The basic agreement also gives the commissioner the authority to prevent teams from forcing players to undergo surgery by team-affiliated physicians against their wishes.

Many agents said players would be foolish not to fully exercise their contractual rights.

“So much is on the line that there is a certain level of skepticism you bring to the table when you’re representing the interests of the player with team doctors,’’ said Lisa Masteralexis, a professor of sports law at the University of Massachusetts Amherst.

Masteralexis and her husband, James, represent a number of players, including former Sox pitcher Manny Delcarmen, now with the Mariners. She said players should never hesitate to seek independent advice.

Other agents agree. “I always send players for second opinions because misdiagnoses happen all the time,’’ said Rick Thurman, who clashed with the Sox in 1999 over the team’s treatment of pitcher Tom Gordon.

As for Bay, he was past the point of second opinions when he entered free agency in 2009. The same was true of Pedro Martinez five years earlier. In each case, the Sox medical team provided an evaluation to ownership citing a greater risk of signing the player to a long-term contract because of the chance of future injuries.

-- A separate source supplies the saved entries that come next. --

/-! ### When the two instructions go on and when they stop -/

/-- Both instructions have the common conditions first (R181, R190). -/
theorem exec_eq_systemCallEnabled {i : Instr} (h : i = .syscall ∨ i = .sysret) (s : State) :
    ∃ k, exec i s = systemCallEnabled s k := by
  obtain rfl | rfl := h
  · exact ⟨_, by rw [exec, execSyscall]⟩
  · exact ⟨_, by rw [exec, execSysret]⟩

theorem SystemCallReady.syscall_next {s : State} (h : SystemCallReady s) :
    ∃ t, exec .syscall s = .next t :=
  ⟨_, by rw [exec, execSyscall, systemCallEnabled_of h.placed h.feature h.sce]⟩

theorem SystemCallReady.sysret_next {s : State} (h : SystemCallReady s) (hcpl : s.cpl = 0) :
    ∃ t, exec .sysret s = .next t :=
  ⟨_, by rw [exec, execSysret, systemCallEnabled_of h.placed h.feature h.sce,
    if_neg (not_not.2 hcpl)]⟩

/-- The feature is looked at before EFER.SCE (R190, D3). -/
theorem systemCallEnabled_unavailable {s : State} (hp : Placed 2 s) (hf : s.cfg.hasSyscall = false)
    (k : Word → Result) : systemCallEnabled s k = .refused .syscallUnavailable := by
  simp [systemCallEnabled, withNextPc_of hp, hf]

/-- EFER.SCE is looked at before any condition of the instruction itself (R181, R234, D5). -/
theorem systemCallEnabled_disabled {s : State} (hp : Placed 2 s) (hf : s.cfg.hasSyscall = true)
    (he : s.sce = false) (k : Word → Result) : systemCallEnabled s k = raise .invalidOpcode s := by
  simp [systemCallEnabled, withNextPc_of hp, hf, he]

/-- Settles O22: the common conditions stop both instructions at the feature. -/
theorem systemCallsAreRefusedWithoutTheFeature :
    Obligations.SystemCallsAreRefusedWithoutTheFeature := by
  intro s hf hp
  have hrefused : ∀ i, i = .syscall ∨ i = .sysret → exec i s = .refused .syscallUnavailable := by
    intro i hi
    obtain ⟨k, hk⟩ := exec_eq_systemCallEnabled hi s
    rw [hk, systemCallEnabled_unavailable hp hf]
  exact ⟨hrefused _ (.inl rfl), hrefused _ (.inr rfl)⟩

/-- Settles O20: the common conditions stop both instructions at EFER.SCE. -/
theorem systemCallsAreInvalidWhileDisabled : Obligations.SystemCallsAreInvalidWhileDisabled := by
  intro s hf hp he
  have hraised : ∀ i, i = .syscall ∨ i = .sysret → exec i s = raise .invalidOpcode s := by
    intro i hi
    obtain ⟨k, hk⟩ := exec_eq_systemCallEnabled hi s
    rw [hk, systemCallEnabled_disabled hp hf he]
  exact ⟨hraised _ (.inl rfl), hraised _ (.inr rfl)⟩

/-! ### Flags -/

theorem getLsbD_setBit_self (e : Word) (i : Fin 32) (v : Bool) :
    (setBit e i v).getLsbD i = v := by
  rw [getLsbD_setBit _ _ _ _ i.isLt, if_pos rfl]

theorem getLsbD_setBit_of_ne (e : Word) (i : Fin 32) (v : Bool) {k : Nat} (h : k ≠ i) :
    (setBit e i v).getLsbD k = e.getLsbD k := by
  rw [getLsbD_setBit _ _ _ _ i.isLt, if_neg h]

/-- The first of two bits cleared is clear, also where the two are one (log entry 9). -/
theorem getLsbD_clear_clear (e : Word) (i j : Fin 32) :
    (setBit (setBit e i false) j false).getLsbD i = false := by
  rw [getLsbD_setBit _ _ _ _ j.isLt, getLsbD_setBit_self, ite_self]

/-! ### Selectors (R27, R183, R185) -/

/-- A field of a field. -/
theorem extractLsb'_extractLsb'_of_le {w : Nat} (x : BitVec w) (a : Nat) {n b m : Nat}
    (h : b + m ≤ n) : (x.extractLsb' a n).extractLsb' b m = x.extractLsb' (a + b) m := by
  apply BitVec.eq_of_getLsbD_eq
  intro i hi
  have hin : b + i < n := by omega
  simp [hi, hin, Nat.add_assoc]

theorem selectorIndex_nextSelector (sel : Selector) :
    selectorIndex (nextSelector sel) = selectorIndex sel + 1 := by
  apply BitVec.eq_of_toNat_eq
  simp only [selectorIndex, nextSelector, BitVec.toNat_add, BitVec.extractLsb'_toNat,
    Nat.shiftRight_eq_div_pow, BitVec.ofNat_eq_ofNat, BitVec.toNat_ofNat]
  omega

/-- The table indicator and the RPL are kept. -/
theorem nextSelector_low3 (sel : Selector) :
    (nextSelector sel).extractLsb' 0 3 = sel.extractLsb' 0 3 := by
  apply BitVec.eq_of_toNat_eq
  simp only [nextSelector, BitVec.toNat_add, BitVec.extractLsb'_toNat, Nat.shiftRight_zero,
    BitVec.ofNat_eq_ofNat, BitVec.toNat_ofNat]
  omega

/-- Bit 2, the table indicator. -/
theorem nextSelector_bit2 (sel : Selector) :
    (nextSelector sel).extractLsb' 2 1 = sel.extractLsb' 2 1 := by
  have h := congrArg (·.extractLsb' 2 1) (nextSelector_low3 sel)
  simpa only [extractLsb'_extractLsb'_of_le _ _ (show 2 + 1 ≤ 3 by decide)] using h

@[simp] theorem selectorRpl_withRpl3 (sel : Selector) : selectorRpl (withRpl3 sel) = 3 :=
  BitVec.extractLsb'_append_eq_right

/-- Index and table indicator are kept. -/
theorem withRpl3_high14 (sel : Selector) :
    (withRpl3 sel).extractLsb' 2 14 = sel.extractLsb' 2 14 :=
  BitVec.extractLsb'_append_eq_left

/-- Every field above the RPL is kept. -/
theorem withRpl3_extractLsb' (sel : Selector) {b m : Nat} (h : b + m ≤ 14) :
    (withRpl3 sel).extractLsb' (2 + b) m = sel.extractLsb' (2 + b) m := by
  rw [← extractLsb'_extractLsb'_of_le _ _ h, withRpl3_high14, extractLsb'_extractLsb'_of_le _ _ h]

/-- Settles O18: the index steps by one, the bits below it are kept, and forcing the RPL of SS touches
neither the index nor bit 2. -/
theorem stackSelectorIsTheNextDescriptor : Obligations.StackSelectorIsTheNextDescriptor := by
  intro s t
  refine ⟨fun h => ?_, fun h => ?_⟩
  · obtain ⟨-, -, -, rfl⟩ := execSyscall_next h
    exact ⟨selectorIndex_nextSelector _, nextSelector_low3 _, BitVec.toNat_add _ _⟩
  · obtain ⟨-, -, -, -, rfl⟩ := execSysret_next h
    have hindex := withRpl3_extractLsb' (nextSelector s.starSysretSel) (show 1 + 13 ≤ 14 by decide)
    have hbit2 := withRpl3_extractLsb' (nextSelector s.starSysretSel) (show 0 + 1 ≤ 14 by decide)
    exact ⟨hindex.trans (selectorIndex_nextSelector _), hbit2.trans (nextSelector_bit2 _)⟩

/-- Settles O19: the RPL of CS is that of its field of STAR, while CPL and the RPL of SS are forced. -/
theorem privilegeIsForcedApartFromSelectors : Obligations.PrivilegeIsForcedApartFromSelectors := by
  intro s t
  have hrpl : 0 + 2 ≤ 16 := by decide
  refine ⟨fun h => ?_, fun h => ?_⟩
  · obtain ⟨-, -, -, rfl⟩ := execSyscall_next h
    exact ⟨rfl, extractLsb'_extractLsb'_of_le s.star 32 hrpl⟩
  · obtain ⟨-, -, -, -, rfl⟩ := execSysret_next h
    exact ⟨rfl, selectorRpl_withRpl3 _, extractLsb'_extractLsb'_of_le s.star 48 hrpl⟩

/-! ### Effect and frame -/

/-- Settles O16: decoding by the round trip of encoder and decoder, effect and frame from the next state
of SYSCALL. -/
theorem syscallEntersTheOperatingSystem : Obligations.SyscallEntersTheOperatingSystem := by
  refine ⟨decode_encode .syscall, fun s hready => ?_⟩
  obtain ⟨t, ht⟩ := hready.syscall_next
  obtain ⟨-, -, -, rfl⟩ := execSyscall_next ht
  refine ⟨_, ht, rfl, rfl, getLsbD_clear_clear .., getLsbD_setBit_self .., fun i hi => ?_, rfl, rfl,
    rfl, fun r hr => ?_, ⟨fun _ => rfl, rfl⟩, rfl, rfl, rfl⟩
  · simp only [List.mem_cons, List.not_mem_nil, or_false, not_or] at hi
    obtain ⟨hif, hvm⟩ := hi
    exact (getLsbD_setBit_of_ne _ _ _ hvm).trans (getLsbD_setBit_of_ne _ _ _ hif)
  · cases r with
    | ecx => exact absurd (List.mem_singleton_self _) hr
    | _ => rfl

/-- Settles O17: decoding by the round trip of encoder and decoder, effect and frame from the next state
of SYSRET. -/
theorem sysretReturnsToTheApplication : Obligations.SysretReturnsToTheApplication := by
  refine ⟨decode_encode .sysret, fun s hready hcpl => ?_⟩
  obtain ⟨t, ht⟩ := hready.sysret_next hcpl
  obtain ⟨-, -, -, -, rfl⟩ := execSysret_next ht
  refine ⟨_, ht, rfl, getLsbD_setBit_self .., fun i hi => ?_, rfl, withRpl3_high14 _,
    selectorRpl_withRpl3 _, rfl, rfl, rfl, rfl, fun r _ => ?_, ⟨fun _ => rfl, rfl⟩, rfl, rfl, rfl⟩
  · exact getLsbD_setBit_of_ne _ _ _ (List.mem_singleton.not.1 hi)
  · cases r <;> rfl

/-- Settles O24: what SYSRET reads at `u` is what SYSCALL left, and SYSCALL left STAR and the
configuration of `s`. -/
theorem syscallSysretPair : Obligations.SyscallSysretPair := by
  intro s t u ht hcfg hecx hefer hstar hss hcpl hplaced
  obtain ⟨-, hfeature, hsce, rfl⟩ := execSyscall_next ht
  have hcfg : u.cfg = s.cfg := hcfg
  have hstar : u.star = s.star := hstar
  have hready : SystemCallReady u :=
    ⟨hcfg ▸ hfeature, by rw [hcfg, hefer]; exact hsce, hplaced⟩
  obtain ⟨v, hv⟩ := hready.sysret_next hcpl
  obtain ⟨-, -, -, -, rfl⟩ := execSysret_next hv
  rw [← hcfg, ← hstar]
  exact ⟨_, hv, hecx, rfl, getLsbD_setBit_self .., rfl, withRpl3_high14 _, selectorRpl_withRpl3 _,
    congrArg SegReg.base hss, congrArg SegReg.limit hss, congrArg SegReg.attr hss⟩

end Machine

end Sys2Proof
end

section
/-! PROOFS. The statements about the sample-code instructions (43_sample_code_instructions.md): the
effect and the frame of each of the eleven, a PUSH and a POP together, and where they are refused. -/

namespace Sys2Proof.Machine

/-! ### The next state under the conditions of R201 -/

theorem execPushR32_of {r : Reg} {s : State} (hr : SampleReady 1 s) (hs : StackReady (s.esp - 4) s) :
    exec (.pushR32 r) s = .next (((s.storeWord (s.esp - 4).toNat (s.reg r)).setReg .esp
      (s.esp - 4)).setEip (s.eip + 1)) :=
  (sampleCode_of hr.vmClear hr.placed _).trans (push32_of hs.flat hs.writable hs.noWrap _)

theorem execPopR32_of {r : Reg} {s : State} (hr : SampleReady 1 s) (hs : StackReady s.esp s) :
    exec (.popR32 r) s = .next (((s.setReg .esp (s.esp + 4)).setReg r
      (Memory.readWord s.mem s.esp.toNat)).setEip (s.eip + 1)) :=
  (sampleCode_of hr.vmClear hr.placed _).trans (pop32_of hs.flat hs.writable hs.noWrap _)

theorem execMovR32R32_of {a b : Reg} {s : State} (hr : SampleReady 2 s) :
    exec (.movR32R32 a b) s = .next ((s.setReg a (s.reg b)).setEip (s.eip + 2)) :=
  sampleCode_of hr.vmClear hr.placed _

theorem execMovR32Imm32_of {r : Reg} {imm : Word} {s : State} (hr : SampleReady 5 s) :
    exec (.movR32Imm32 r imm) s = .next ((s.setReg r imm).setEip (s.eip + 5)) :=
  sampleCode_of hr.vmClear hr.placed _

theorem execXorEaxImm32_of {imm : Word} {s : State} (hr : SampleReady 5 s) :
    exec (.xorEaxImm32 imm) s = .next (((s.setReg .eax (s.eax ^^^ imm)).withLogicFlags
      (s.eax ^^^ imm)).setEip (s.eip + 5)) :=
  sampleCode_of hr.vmClear hr.placed _

theorem execCmpR32R32_of {a b : Reg} {s : State} (hr : SampleReady 2 s) :
    exec (.cmpR32R32 a b) s =
      .next ((s.setEflags (subFlags (s.reg a) (s.reg b) s.eflags)).setEip (s.eip + 2)) :=
  sampleCode_of hr.vmClear hr.placed _

theorem execTestR32Imm32_of {r : Reg} {imm : Word} {s : State} (hr : SampleReady 6 s) :
    exec (.testR32Imm32 r imm) s = .next ((s.withLogicFlags (s.reg r &&& imm)).setEip (s.eip + 6)) :=
  sampleCode_of hr.vmClear hr.placed _

theorem execJzRel8_of {rel : BitVec 8} {s : State} (hr : SampleReady 2 s) :
    exec (.jzRel8 rel) s =
      .next (s.setEip (if s.zf then branchTarget (s.eip + 2) rel else s.eip + 2)) :=
  sampleCode_of hr.vmClear hr.placed _

theorem execJnzRel8_of {rel : BitVec 8} {s : State} (hr : SampleReady 2 s) :
    exec (.jnzRel8 rel) s =
      .next (s.setEip (if !s.zf then branchTarget (s.eip + 2) rel else s.eip + 2)) :=
  sampleCode_of hr.vmClear hr.placed _

/-! ### The frame of an instruction that goes on -/

/-- The general registers an instruction may write (R100, R182, R185, R202 to R212). -/
def writtenRegs : Instr → List Reg
  | .cpuid => [.eax, .ebx, .ecx, .edx]
  | .syscall => [.ecx]
  | .pushfd | .popfd | .pushR32 _ => [.esp]
  | .popR32 r => [r, .esp]
  | .movR32R32 a _ => [a]
  | .movR32Imm32 r _ => [r]
  | .xorEaxImm32 _ => [.eax]
  | .sysret | .cmpR32R32 .. | .testR32Imm32 .. | .jzRel8 _ | .jnzRel8 _ => []

theorem SameRegsBut.refl (l : List Reg) (s : State) : SameRegsBut l s s := fun _ _ => rfl

/-- A write of a listed register leaves the registers outside the list. -/
theorem SameRegsBut.setReg {l : List Reg} {s t : State} (h : SameRegsBut l s t) {r : Reg}
    (hr : r ∈ l) (v : Word) : SameRegsBut l s (t.setReg r v) := by
  intro q hq
  have hne : q ≠ r := fun e => hq (e ▸ hr)
  rw [State.reg_setReg, if_neg hne, h q hq]

theorem SameRegsBut.setEip {l : List Reg} {s t : State} (h : SameRegsBut l s t) (v : Word) :
    SameRegsBut l s (t.setEip v) :=
  fun q hq => (t.setEip_reg v q).trans (h q hq)

theorem SameRegsBut.setEflags {l : List Reg} {s t : State} (h : SameRegsBut l s t) (v : Word) :
    SameRegsBut l s (t.setEflags v) :=
  fun q hq => (t.setEflags_reg v q).trans (h q hq)

theorem SameRegsBut.useDraws {l : List Reg} {s t : State} (h : SameRegsBut l s t) (n : Nat) :
    SameRegsBut l s (t.useDraws n) :=
  fun q hq => (t.useDraws_reg n q).trans (h q hq)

The Sox signed neither player.

Bay said at the time that he “absolutely did not agree’’ with Gill’s evaluation. Martinez also insisted his physical condition was sound. Yet both players experienced injuries and declining production after leaving Boston.

Gill likened himself to “an insurance assessor’’ in forecasting future performances based on medical evaluations.

“We saved the team millions and millions of dollars over the years on players we didn’t end up signing,’’ he said.

The competing pressures on team doctors have prompted several former Sox players to caution young players to protect their interests. They included pitchers Brian Rose and Butch Henry, who complained in the 1990s about their treatment by the Sox medical staff.

“I put my faith in the team and lost a lot because of it,’’ said Rose, who asserted the Sox misdiagnosed and mistreated a serious elbow injury. “It’s OK to have the faith, but you always need to look out for yourself. Your career is at stake.’’

A number of players, including former White Sox slugger Frank Thomas, have successfully sued teams over allegations they received improper care. What’s more, courts generally have ruled that team doctors must act in the best long-term interests of players rather than the club’s short-term needs.

Regardless, Gill said, he needs no additional motivation to provide the best care. He said he recognizes how futile his job might become if he were perceived by Sox players as allowing ownership to influence his treatment plans.

“It would only take one incident for me to completely lose the clubhouse,’’ he said. “It all comes down to trust.’’

Bob Hohler can be reached at hohler@globe.com.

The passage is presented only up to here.